***** DATA PROVIDED
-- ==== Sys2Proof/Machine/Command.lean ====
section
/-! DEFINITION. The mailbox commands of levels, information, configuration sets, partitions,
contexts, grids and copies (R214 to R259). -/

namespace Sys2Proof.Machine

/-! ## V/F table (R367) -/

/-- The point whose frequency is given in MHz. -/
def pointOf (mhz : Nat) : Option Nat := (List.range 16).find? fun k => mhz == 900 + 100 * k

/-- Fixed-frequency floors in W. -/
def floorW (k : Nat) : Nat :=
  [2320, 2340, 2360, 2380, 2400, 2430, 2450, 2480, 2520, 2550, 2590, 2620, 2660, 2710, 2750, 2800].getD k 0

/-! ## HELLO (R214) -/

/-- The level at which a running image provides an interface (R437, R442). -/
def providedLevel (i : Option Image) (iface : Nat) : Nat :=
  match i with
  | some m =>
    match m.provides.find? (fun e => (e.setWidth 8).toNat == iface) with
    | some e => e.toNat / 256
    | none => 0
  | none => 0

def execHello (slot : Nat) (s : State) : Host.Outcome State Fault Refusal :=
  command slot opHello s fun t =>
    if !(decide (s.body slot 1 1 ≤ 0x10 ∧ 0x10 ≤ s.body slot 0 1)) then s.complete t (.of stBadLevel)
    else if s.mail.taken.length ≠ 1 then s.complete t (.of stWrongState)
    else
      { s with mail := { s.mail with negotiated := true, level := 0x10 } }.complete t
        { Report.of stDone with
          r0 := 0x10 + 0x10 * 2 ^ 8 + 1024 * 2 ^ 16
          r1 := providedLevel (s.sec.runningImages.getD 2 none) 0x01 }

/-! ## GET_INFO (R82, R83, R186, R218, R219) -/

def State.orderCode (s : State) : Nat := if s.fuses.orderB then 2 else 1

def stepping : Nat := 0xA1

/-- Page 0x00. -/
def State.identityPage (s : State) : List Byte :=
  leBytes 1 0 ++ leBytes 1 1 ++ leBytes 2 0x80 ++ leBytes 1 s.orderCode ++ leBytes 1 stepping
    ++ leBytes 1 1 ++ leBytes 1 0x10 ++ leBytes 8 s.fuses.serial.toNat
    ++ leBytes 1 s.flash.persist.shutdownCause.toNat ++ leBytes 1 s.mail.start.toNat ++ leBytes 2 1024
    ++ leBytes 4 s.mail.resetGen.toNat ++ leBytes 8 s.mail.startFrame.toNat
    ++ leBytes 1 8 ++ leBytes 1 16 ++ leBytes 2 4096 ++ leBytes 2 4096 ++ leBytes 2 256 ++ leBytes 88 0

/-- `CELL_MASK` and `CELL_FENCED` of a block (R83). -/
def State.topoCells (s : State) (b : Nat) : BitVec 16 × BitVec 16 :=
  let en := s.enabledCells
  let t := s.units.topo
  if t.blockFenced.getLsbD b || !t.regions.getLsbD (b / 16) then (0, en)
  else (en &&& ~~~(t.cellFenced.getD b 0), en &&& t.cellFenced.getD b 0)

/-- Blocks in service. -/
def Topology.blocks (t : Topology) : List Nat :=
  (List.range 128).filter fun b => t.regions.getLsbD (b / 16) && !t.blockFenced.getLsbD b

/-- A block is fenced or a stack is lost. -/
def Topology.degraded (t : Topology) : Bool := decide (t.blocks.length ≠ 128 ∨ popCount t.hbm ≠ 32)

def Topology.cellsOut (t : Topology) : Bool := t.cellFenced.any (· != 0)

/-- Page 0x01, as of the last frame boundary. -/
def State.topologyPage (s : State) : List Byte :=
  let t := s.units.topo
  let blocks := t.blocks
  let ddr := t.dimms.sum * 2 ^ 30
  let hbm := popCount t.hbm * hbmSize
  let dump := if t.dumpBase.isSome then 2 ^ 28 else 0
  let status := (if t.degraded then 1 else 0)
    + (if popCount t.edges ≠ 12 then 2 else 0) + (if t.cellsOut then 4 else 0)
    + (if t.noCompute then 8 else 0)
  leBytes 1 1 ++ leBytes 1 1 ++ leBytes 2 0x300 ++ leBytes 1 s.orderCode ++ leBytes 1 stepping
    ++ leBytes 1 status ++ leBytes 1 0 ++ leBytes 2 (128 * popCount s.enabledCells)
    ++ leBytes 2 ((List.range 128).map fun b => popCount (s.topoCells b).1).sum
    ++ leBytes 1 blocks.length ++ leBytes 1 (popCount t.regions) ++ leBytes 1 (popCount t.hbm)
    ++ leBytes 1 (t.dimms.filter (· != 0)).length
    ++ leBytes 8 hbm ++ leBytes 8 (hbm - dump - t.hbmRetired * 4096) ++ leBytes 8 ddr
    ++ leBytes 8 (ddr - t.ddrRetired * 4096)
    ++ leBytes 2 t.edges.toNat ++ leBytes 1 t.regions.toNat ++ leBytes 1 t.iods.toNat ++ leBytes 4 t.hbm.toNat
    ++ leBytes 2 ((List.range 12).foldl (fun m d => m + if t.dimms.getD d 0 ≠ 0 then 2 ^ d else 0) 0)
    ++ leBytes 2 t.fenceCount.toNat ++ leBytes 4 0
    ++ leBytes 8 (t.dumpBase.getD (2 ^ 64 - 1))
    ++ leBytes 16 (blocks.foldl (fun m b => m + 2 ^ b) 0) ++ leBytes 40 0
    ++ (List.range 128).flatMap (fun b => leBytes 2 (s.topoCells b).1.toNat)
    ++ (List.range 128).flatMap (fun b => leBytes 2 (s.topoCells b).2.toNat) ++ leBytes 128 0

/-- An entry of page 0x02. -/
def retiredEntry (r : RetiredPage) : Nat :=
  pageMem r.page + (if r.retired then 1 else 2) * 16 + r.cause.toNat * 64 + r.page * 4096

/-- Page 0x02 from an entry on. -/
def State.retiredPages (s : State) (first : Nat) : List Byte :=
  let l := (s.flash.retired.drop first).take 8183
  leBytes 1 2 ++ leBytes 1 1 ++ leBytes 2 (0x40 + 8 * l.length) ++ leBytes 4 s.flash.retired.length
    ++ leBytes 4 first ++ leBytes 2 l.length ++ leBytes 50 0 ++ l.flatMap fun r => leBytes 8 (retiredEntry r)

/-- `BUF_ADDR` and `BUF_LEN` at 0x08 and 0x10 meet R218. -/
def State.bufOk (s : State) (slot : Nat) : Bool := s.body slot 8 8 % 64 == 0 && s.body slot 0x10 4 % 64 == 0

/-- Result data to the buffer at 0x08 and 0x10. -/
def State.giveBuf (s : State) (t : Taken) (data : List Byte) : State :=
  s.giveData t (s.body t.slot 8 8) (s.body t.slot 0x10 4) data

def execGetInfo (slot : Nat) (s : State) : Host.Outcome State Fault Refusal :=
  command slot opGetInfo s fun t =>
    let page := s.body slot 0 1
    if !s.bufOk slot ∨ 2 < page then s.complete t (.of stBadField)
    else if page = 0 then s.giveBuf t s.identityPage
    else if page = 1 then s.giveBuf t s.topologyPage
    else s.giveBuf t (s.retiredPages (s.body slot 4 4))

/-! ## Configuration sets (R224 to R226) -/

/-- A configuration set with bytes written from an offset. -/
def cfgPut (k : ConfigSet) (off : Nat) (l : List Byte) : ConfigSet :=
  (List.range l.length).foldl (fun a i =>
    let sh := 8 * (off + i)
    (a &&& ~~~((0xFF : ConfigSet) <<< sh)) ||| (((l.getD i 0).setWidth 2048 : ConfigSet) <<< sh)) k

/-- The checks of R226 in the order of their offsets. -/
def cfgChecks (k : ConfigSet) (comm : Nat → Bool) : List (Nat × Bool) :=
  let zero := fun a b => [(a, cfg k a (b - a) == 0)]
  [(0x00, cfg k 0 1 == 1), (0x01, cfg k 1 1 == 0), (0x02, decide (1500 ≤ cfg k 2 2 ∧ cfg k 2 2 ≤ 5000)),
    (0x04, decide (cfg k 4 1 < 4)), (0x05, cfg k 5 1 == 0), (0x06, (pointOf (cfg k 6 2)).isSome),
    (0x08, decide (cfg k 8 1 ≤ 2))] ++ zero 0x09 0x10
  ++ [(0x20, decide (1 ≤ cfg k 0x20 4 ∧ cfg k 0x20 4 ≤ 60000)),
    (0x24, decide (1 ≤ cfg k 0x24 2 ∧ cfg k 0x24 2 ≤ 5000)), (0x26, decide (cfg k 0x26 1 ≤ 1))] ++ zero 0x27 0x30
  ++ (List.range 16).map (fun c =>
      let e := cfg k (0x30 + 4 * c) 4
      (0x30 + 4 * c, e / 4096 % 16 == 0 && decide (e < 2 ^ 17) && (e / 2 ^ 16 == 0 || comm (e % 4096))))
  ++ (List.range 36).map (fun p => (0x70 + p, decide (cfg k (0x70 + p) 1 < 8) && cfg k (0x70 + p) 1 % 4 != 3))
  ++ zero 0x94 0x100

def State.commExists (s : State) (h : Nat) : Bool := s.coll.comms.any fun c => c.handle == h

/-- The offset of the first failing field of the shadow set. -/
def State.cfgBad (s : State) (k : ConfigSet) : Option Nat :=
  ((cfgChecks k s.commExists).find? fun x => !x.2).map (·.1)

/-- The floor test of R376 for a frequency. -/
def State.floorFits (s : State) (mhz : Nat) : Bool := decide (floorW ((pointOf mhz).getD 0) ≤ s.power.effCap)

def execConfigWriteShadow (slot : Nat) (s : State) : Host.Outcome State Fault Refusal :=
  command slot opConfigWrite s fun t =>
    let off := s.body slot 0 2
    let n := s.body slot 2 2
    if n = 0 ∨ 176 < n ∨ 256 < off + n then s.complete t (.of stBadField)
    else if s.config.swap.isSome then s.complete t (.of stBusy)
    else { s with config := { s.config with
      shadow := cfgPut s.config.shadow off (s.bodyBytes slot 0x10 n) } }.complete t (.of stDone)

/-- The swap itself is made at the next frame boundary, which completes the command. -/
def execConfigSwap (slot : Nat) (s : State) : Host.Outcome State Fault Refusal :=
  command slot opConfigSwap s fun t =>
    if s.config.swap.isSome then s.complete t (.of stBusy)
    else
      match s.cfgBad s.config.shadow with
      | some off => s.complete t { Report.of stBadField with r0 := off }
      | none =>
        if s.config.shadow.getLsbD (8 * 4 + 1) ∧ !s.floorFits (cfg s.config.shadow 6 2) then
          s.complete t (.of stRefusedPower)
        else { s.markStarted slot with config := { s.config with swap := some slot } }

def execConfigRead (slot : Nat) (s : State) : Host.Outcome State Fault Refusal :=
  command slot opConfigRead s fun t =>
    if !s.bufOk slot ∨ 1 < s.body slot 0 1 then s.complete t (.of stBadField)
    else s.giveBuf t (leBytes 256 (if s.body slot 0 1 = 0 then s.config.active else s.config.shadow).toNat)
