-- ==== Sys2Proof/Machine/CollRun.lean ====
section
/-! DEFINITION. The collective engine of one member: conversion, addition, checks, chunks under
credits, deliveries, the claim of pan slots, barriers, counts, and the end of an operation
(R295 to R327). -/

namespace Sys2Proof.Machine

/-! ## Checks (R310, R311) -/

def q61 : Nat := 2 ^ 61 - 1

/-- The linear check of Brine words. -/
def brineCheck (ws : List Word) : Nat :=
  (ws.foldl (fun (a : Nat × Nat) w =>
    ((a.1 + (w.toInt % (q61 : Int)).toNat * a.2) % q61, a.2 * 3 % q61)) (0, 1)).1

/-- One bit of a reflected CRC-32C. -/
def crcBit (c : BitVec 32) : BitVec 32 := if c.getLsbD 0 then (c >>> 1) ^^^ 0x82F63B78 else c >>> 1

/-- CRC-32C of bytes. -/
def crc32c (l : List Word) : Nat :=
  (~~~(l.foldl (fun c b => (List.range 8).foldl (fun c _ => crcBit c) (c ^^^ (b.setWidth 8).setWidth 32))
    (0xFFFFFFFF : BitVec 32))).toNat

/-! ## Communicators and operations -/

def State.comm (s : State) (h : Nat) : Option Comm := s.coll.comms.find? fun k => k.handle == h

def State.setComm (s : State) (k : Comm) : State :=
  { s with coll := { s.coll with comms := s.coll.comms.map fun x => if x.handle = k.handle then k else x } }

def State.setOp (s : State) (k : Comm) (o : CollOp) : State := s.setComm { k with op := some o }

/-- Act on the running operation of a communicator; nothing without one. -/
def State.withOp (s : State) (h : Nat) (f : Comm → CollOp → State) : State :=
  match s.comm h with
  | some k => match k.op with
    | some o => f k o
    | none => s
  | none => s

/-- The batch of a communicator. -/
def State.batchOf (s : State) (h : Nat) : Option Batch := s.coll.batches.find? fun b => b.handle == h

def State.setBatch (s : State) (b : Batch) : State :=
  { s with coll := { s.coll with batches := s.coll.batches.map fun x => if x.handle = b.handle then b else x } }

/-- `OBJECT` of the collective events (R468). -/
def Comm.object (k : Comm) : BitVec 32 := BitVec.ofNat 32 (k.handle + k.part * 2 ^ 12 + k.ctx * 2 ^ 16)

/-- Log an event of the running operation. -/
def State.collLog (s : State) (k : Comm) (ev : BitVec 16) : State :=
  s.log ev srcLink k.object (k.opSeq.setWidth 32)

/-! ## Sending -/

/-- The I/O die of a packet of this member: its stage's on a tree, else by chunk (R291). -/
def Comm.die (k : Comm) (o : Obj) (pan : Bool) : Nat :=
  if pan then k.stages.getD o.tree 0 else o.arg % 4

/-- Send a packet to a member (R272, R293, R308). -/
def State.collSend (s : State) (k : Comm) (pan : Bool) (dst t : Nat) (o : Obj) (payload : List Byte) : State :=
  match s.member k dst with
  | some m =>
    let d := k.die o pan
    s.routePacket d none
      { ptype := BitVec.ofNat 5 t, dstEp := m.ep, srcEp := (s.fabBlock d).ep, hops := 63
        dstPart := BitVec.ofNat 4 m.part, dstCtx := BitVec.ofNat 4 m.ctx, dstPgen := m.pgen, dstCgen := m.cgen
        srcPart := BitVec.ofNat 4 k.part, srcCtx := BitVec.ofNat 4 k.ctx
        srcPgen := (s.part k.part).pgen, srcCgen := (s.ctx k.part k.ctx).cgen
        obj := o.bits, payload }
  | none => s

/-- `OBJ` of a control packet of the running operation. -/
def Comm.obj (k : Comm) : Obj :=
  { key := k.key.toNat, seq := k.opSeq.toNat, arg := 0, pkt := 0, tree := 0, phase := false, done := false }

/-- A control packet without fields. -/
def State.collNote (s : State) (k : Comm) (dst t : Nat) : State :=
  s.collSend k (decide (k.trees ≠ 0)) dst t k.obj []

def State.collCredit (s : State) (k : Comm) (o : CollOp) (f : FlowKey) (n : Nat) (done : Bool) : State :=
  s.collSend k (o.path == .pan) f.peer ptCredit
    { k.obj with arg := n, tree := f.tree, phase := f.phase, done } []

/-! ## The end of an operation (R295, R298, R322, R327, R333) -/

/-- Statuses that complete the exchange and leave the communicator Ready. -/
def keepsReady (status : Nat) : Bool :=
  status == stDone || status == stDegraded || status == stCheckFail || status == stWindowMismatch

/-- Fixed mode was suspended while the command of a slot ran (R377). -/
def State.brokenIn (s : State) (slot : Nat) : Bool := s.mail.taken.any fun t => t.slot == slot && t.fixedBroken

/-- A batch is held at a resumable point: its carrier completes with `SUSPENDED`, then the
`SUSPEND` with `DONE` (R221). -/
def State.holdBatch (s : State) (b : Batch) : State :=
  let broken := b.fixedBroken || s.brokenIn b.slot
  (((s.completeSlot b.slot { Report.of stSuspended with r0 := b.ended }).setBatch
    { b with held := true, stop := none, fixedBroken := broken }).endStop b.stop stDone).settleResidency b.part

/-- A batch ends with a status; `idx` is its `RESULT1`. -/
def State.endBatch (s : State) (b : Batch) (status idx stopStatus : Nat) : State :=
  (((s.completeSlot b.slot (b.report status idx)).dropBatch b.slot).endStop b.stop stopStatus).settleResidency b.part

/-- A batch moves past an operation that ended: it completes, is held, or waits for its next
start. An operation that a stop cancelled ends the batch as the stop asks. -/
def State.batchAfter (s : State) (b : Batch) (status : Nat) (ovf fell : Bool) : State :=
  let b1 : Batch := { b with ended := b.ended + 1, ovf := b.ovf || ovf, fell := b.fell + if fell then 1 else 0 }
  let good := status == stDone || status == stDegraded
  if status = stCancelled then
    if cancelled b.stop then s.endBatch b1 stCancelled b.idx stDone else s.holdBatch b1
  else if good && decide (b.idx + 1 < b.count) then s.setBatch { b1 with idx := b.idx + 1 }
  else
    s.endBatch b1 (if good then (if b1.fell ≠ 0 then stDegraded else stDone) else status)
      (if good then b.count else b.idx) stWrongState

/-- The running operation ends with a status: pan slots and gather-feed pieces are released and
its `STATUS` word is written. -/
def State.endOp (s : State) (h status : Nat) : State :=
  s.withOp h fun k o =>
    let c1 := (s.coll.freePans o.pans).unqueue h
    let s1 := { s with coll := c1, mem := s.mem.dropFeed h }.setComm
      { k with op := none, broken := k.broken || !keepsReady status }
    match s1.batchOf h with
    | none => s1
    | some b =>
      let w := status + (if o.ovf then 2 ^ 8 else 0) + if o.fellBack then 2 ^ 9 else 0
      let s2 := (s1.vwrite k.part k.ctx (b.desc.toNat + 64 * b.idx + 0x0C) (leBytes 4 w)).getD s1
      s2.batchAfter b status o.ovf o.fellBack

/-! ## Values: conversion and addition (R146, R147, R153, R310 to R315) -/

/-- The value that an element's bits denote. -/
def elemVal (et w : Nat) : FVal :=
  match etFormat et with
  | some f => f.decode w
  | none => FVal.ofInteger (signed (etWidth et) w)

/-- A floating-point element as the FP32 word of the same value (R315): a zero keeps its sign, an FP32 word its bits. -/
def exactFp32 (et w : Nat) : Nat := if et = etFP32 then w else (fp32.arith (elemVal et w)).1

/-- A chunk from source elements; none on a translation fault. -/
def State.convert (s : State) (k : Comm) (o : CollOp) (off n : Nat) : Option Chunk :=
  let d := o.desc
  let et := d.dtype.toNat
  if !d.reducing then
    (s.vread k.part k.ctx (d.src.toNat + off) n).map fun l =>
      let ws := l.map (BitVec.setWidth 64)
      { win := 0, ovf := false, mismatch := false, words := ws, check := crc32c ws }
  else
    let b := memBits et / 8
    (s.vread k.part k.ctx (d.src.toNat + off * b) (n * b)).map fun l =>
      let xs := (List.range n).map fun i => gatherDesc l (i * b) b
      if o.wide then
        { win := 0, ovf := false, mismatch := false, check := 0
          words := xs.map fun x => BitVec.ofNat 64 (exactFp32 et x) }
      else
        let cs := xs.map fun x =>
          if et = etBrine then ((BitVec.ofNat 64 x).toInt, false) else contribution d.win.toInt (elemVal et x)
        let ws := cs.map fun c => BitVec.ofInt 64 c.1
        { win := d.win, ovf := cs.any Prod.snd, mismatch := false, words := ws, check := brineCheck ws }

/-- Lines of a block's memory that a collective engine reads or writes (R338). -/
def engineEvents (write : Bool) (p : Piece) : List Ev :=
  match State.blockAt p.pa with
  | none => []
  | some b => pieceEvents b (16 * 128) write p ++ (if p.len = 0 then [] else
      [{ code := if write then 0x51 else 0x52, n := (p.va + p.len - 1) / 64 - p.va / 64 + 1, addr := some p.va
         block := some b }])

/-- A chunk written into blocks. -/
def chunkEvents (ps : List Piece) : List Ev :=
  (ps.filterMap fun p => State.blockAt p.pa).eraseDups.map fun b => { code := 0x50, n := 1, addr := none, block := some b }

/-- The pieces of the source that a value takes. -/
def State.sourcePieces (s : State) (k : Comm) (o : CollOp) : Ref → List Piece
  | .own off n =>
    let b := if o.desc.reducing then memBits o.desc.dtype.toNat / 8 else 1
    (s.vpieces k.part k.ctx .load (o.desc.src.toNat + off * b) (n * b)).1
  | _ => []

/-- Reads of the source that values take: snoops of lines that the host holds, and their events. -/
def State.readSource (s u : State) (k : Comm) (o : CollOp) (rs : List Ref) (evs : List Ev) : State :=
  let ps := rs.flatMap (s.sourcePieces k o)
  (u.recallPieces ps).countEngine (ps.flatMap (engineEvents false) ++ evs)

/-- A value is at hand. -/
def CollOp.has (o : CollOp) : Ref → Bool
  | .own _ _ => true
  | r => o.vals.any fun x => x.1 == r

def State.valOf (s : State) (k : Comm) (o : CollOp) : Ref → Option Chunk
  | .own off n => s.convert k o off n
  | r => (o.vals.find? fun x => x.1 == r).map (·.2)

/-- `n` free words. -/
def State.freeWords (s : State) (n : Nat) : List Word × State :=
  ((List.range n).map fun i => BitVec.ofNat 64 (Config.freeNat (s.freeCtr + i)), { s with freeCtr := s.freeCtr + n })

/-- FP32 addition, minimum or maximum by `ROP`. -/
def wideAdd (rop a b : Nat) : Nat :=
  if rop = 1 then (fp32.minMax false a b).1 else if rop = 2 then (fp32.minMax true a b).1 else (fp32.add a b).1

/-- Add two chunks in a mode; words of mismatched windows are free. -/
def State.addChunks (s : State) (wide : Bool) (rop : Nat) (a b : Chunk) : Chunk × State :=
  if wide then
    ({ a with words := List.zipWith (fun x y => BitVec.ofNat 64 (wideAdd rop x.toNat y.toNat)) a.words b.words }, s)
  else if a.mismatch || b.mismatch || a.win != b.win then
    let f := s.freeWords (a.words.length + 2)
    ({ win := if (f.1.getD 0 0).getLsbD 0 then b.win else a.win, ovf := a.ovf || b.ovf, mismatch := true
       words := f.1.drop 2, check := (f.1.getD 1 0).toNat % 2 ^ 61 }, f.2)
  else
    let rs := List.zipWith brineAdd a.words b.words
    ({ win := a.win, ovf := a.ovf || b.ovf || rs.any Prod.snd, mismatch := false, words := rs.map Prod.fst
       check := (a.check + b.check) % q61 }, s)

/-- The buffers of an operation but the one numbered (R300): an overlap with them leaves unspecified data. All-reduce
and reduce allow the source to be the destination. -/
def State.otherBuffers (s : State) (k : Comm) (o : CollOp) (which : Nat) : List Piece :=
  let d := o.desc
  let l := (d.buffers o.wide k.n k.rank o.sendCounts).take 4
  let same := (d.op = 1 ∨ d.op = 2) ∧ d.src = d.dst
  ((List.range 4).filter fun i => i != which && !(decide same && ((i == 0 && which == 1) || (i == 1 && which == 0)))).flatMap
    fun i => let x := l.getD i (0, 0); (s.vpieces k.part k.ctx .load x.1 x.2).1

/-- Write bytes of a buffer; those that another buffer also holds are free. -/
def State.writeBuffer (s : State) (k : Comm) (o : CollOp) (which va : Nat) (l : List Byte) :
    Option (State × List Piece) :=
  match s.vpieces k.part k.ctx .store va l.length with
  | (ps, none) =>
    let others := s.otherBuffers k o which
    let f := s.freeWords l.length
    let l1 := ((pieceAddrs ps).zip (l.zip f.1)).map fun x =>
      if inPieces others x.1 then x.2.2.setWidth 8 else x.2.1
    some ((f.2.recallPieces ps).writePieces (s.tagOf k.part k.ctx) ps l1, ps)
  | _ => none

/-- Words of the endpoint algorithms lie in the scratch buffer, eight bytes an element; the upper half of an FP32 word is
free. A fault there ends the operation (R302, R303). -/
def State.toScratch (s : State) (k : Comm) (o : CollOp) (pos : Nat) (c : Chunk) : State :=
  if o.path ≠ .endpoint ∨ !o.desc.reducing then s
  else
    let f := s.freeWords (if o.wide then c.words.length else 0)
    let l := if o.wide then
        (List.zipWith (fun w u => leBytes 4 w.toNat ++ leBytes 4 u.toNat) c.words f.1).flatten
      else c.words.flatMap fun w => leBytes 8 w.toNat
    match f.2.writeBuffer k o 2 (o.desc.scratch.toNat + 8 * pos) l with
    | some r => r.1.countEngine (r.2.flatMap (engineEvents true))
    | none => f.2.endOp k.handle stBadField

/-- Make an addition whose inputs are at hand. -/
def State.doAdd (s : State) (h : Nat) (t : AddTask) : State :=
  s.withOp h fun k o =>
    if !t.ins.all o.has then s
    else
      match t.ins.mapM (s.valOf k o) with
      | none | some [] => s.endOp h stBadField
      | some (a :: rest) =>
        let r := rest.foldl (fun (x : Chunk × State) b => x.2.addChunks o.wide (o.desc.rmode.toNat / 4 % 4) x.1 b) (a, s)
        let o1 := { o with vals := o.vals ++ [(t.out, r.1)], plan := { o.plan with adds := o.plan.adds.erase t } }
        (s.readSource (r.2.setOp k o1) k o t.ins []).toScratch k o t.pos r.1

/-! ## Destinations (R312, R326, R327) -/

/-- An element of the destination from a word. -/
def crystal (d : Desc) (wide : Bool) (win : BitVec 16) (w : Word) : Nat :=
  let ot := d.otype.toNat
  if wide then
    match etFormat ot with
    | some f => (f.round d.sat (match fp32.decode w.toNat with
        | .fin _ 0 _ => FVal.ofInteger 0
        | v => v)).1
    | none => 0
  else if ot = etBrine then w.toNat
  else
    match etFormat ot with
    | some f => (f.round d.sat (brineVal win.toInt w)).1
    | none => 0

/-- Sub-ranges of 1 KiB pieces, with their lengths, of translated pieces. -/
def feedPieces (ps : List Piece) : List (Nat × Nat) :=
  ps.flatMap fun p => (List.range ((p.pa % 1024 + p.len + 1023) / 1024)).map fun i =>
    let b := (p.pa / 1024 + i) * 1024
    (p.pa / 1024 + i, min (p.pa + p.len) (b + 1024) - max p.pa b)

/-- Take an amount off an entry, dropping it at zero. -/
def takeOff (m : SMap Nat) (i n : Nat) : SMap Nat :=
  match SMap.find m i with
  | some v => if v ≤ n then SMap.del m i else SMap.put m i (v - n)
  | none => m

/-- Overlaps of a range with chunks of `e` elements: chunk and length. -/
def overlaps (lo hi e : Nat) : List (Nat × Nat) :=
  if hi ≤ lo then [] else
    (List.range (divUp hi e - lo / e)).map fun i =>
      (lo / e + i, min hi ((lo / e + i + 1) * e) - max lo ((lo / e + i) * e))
**********
=== WORK INSTRUCTIONS ===
Wherever the string "stepping" appears in the data above, copy the line it sits in.

=== SOLVED PROBLEM ===
def stepping : Nat := 0xA1
  leBytes 1 0 ++ leBytes 1 1 ++ leBytes 2 0x80 ++ leBytes 1 s.orderCode ++ leBytes 1 stepping
  leBytes 1 1 ++ leBytes 1 1 ++ leBytes 2 0x300 ++ leBytes 1 s.orderCode ++ leBytes 1 stepping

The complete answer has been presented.